Class II phosphatidylinositol 3-kinases (PI3Ks) are a subfamily of lipid kinases that specifically phosphorylate the 3-hydroxyl group of the inositol ring in phosphatidylinositol (PI), creating PI 3-phosphate (PI(3)P). These enzymes play crucial roles in various cellular processes, including membrane trafficking, autophagy, and metabolism. Unlike Class I PI3Ks, which are activated by receptor tyrosine kinases and G protein-coupled receptors, Class II PI3Ks are primarily regulated by intracellular signals and interact with various proteins involved in membrane dynamics. There are three isoforms of Class II PI3Ks: PI3K-C2α, PI3K-C2β, and PI3K-C2γ, encoded by the genes PIP5K1A, PIP5K1B, and PIP5K2B, respectively. These isoforms exhibit distinct subcellular localization patterns and substrate preferences, contributing to their unique functions in cell signaling and regulation.

1-Phosphatidylinositol 4-Kinase (PI4K) is a type of enzyme that belongs to the family of kinases, which are enzymes that transfer phosphate groups from high-energy donor molecules to specific target proteins or lipids in the cell. PI4K specifically phosphorylates the 4th position on the inositol ring of phosphatidylinositol (PI), a type of phospholipid found in the cell membrane, converting it to phosphatidylinositol 4-phosphate (PI4P).

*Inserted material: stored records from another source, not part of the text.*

/-- Settles O52, row by row: the guards are the clause's conditions. The table sent in five frames (log 224) is the model's
choice. -/
theorem chainHeadRowsComplete : Obligations.ChainHeadRowsComplete := by
  unfold Obligations.ChainHeadRowsComplete
  and_intros
  · -- ELECTION_START (R416)
    intro s hpower hchainOn hhead helecting hmsyncAt
    simp [execElectionStart, hpower, hchainOn, hhead, helecting, hmsyncAt]
  · -- HEAD_CLAIM_TIMER (R416)
    intro k s hchainOn helecting hbest hserial
    simp [execHeadClaimTimer, hchainOn, helecting, hbest, hserial]
  · -- TABLE_BROADCAST (R417)
    intro s hchainOn hhead hwalkWest s1
    simp [execTableBroadcast, hchainOn, hhead, hwalkWest]
    rfl
  · -- TABLE_BROADCAST (R417)
    intro a s s1 hchainOn hhead hwalkWest htable
    subst s1
    simp [execTableBroadcast, hchainOn, hhead, hwalkWest, htable]
  · -- JOIN_RETRY (R418)
    intro s hchainOn hhead haddr
    simp [execJoinRetry, hchainOn, hhead, haddr]
  · -- CHAIN_JOIN_DONE (R35)
    intro s hreached hchainOn
    simp [execChainJoinDone, hreached, hchainOn]
  · -- SYNC_SEND (R426)
    intro s hchainOn hhead
    simp [execSyncSend, hchainOn, hhead]
  · -- TIME_UNSYNC (R427)
    intro s hpower hchainOn hhead htime
    simp [execTimeUnsync, hpower, hchainOn, hhead, htime]
  · exact fun _ _ => rfl -- GET_CHAIN_STATUS (R443)
  · -- GET_CHAIN_MEMBERS (R443)
    intro r s
    refine ⟨_, ?_, rfl⟩
    simp [List.length_flatMap, Nat.mul_comm]
  · -- GET_LINK_COUNTERS (R443)
    intro r s l
    simp [execGetLinkCounters]
    rfl
  · -- GET_MIRRORED_EVENTS (R444)
    intro r s hon hhead hlow hhigh
    exact congrArg Host.Outcome.next ((if_neg (by simp [hon, hhead])).trans (if_neg (by simp [inRange, hlow, hhigh])))
  · -- REMOVE_UNIT (R417)
    intro r x s hsystem hon hhead hfind hsilent hother
    have hquiet : (s.lease.reports.any (fun u => u.addr == x.2 && s.reporting u) || x.2 == s.chn.addr) = false := by
      simpa [hother] using fun u hu haddr => absurd haddr (hsilent u hu)
    simp [execRemoveUnit, hsystem, hon, hhead, hfind, hquiet]
  · -- SEND_TRIP_ADVICE (R440)
    intro r s hfromSystem hchainOn
    simp [execSendTripAdvice, hfromSystem, hchainOn]
  · -- CLEAR_LINK_COUNTERS (R444)
    intro r s hfromSystem hbit hbit'
    simp [execClearLinkCounters, hfromSystem, hbit, hbit']
  · -- CLEAR_LINK_COUNTERS (R444)
    intro r s hfromSystem hbit hbit'
    simp [execClearLinkCounters, hfromSystem, hbit, hbit']
  · -- CHN_EVENT_READ (R441)
    intro path g s hcanRead hviolKind
    exact congrArg Host.Outcome.next (State.readEvent_of_allowed hcanRead hviolKind)

end Sys2Proof.Machine
end

section
/-! The rows of the mesh (spec 17): where each completes and what it leaves. -/

namespace Sys2Proof.Machine

/-- Settles O53, row by row: a frame that takes is received and then does what its row says (State.meshRx_takes). The retries
and the course of a frame on the air (logs 100, 101, 105) are the model's choice. -/
theorem meshRowsComplete : Obligations.MeshRowsComplete := by
  unfold Obligations.MeshRowsComplete
  and_intros
  · -- NBR (R455)
    intro m l s hmeshTakes
    exact congrArg Host.Outcome.next (State.meshRx_takes _ hmeshTakes)
  · -- TMAP (R452)
    intro m gen seg x s hmeshTakes
    exact congrArg Host.Outcome.next (State.meshRx_takes _ hmeshTakes)
  · -- MESH_DELAY (R457)
    intro m t1 t2 t3 t4 s hmeshTakes
    exact congrArg Host.Outcome.next (State.meshRx_takes _ hmeshTakes)
  · -- PHASE (R460)
    intro m x s hmeshTakes
    exact congrArg Host.Outcome.next (State.meshRx_takes _ hmeshTakes)
  · -- MSYNC (R457)
    intro m origin corr s hmeshTakes
    exact ⟨_, congrArg Host.Outcome.next (State.meshRx_takes _ hmeshTakes)⟩
  · -- MESH_CHAIN_FRAME (R456)
    intro m h b s f hmeshTakes
    subst f
    exact congrArg Host.Outcome.next (State.meshRx_takes _ hmeshTakes)
  · -- MESH_BAD_FRAME (R450)
    intro s hmeshMember
    simp [execMeshBadFrame, hmeshMember]
  · -- MESH_CONTENTION (R454)
    intro f s hqueue hsleeping hmeshMember hair hhop
    simp [execMeshContention, hqueue, hsleeping, hmeshMember, hair, hhop, State.modMsh]
  · -- MESH_CONTENTION (R454)
    intro f s hqueue hsleeping hmeshMember hair hhop
    simp [execMeshContention, hqueue, hsleeping, hmeshMember, hair, hhop, State.modMsh]
  · -- MESH_ACK (R454)
    intro f s hair
    simp [execMeshAck, hair]
  · -- MESH_ACK_TIMEOUT (R454)
    intro f s hair htries
    simp [execMeshAckTimeout, hair, htries]
  · -- MESH_ACK_TIMEOUT (R454)
    intro f s hair hx hsrc
    simp [execMeshAckTimeout, hair, hx, hsrc]
  · -- NBR_SEND (R455)
    intro s hmeshMember
    simp [execNbrSend, hmeshMember]
  · -- TMAP_SEND (R452)
    intro a n segs s hnbr hmeshMember
    simp [execTmapSend, hnbr, hmeshMember]
  · -- MESH_MAP_EXPIRY (R452)
    intro a g n s hnbr hgen
    simp [execMeshMapExpiry, hnbr, hgen]
  · exact fun _ => rfl -- MESH_DELAY_SEND (R457)
  · -- MSYNC_SEND (R457)
    intro s hchainOn hhead
    simp [execMsyncSend, hchainOn, hhead]
  · -- MSYNC_LOST (R457)
    intro t s hmeshMember hhead hmsyncAt
    simp [execMsyncLost, hmeshMember, hhead, hmsyncAt]
  · -- SPL_ZC_EDGE (R447)
    intro k t s hedge
    obtain h | ⟨p, h, hp⟩ := hedge
    · simp [execSplZcEdge, h]
    · simp [execSplZcEdge, h, Nat.not_lt.mpr hp]
  · exact fun _ _ => rfl -- SPL_ZC_ABSENT (R447)
  · -- PHASE_SEND (R459)
    intro s hmeshMember
    simp [execPhaseSend, hmeshMember]
  · exact fun _ _ => rfl -- PHASE_FRAME_TIMEOUT (R451)
  · -- COEX_MASK_CHANGE (R453)
    intro s hmaskDue
    simp [execCoexMaskChange, hmaskDue]
  · exact fun _ _ => rfl -- GET_MESH_STATUS (R466)
  · -- GET_MESH_NEIGHBOURS (R466)
    intro r s
    refine ⟨_, ?_, rfl⟩
    simp [List.length_flatMap, Nat.mul_comm]
  · -- GET_TONE_MAP (R467)
    intro r n s hnbr hrxSegs
    simp [execGetToneMap, hnbr, hrxSegs]
  · -- GET_PHASE_MAP (R466)
    intro r s
    refine ⟨_, ?_, rfl⟩
    simp [List.length_flatMap, Nat.mul_comm]
  · -- CLEAR_MESH_COUNTERS (R466)
    intro r s hfromSystem
    simp [execClearMeshCounters, hfromSystem]
  · -- MSH_EVENT_READ (R464)
    intro path g s hcanRead hviolKind
    exact congrArg Host.Outcome.next (State.readEvent_of_allowed hcanRead hviolKind)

PI4K has several isoforms, including PI4K alpha, beta, gamma, and delta, which are located in different cellular compartments and play distinct roles. For example, PI4K alpha and beta are primarily involved in vesicle trafficking and Golgi function, while PI4K gamma and delta are associated with the plasma membrane and regulate ion channels and other signaling pathways.

PI4P, the product of PI4K activity, is an important signaling molecule that regulates various cellular processes, including membrane trafficking, cytoskeleton organization, and protein sorting. Dysregulation of PI4K and its downstream pathways has been implicated in several human diseases, such as cancer, neurodegeneration, and viral infection.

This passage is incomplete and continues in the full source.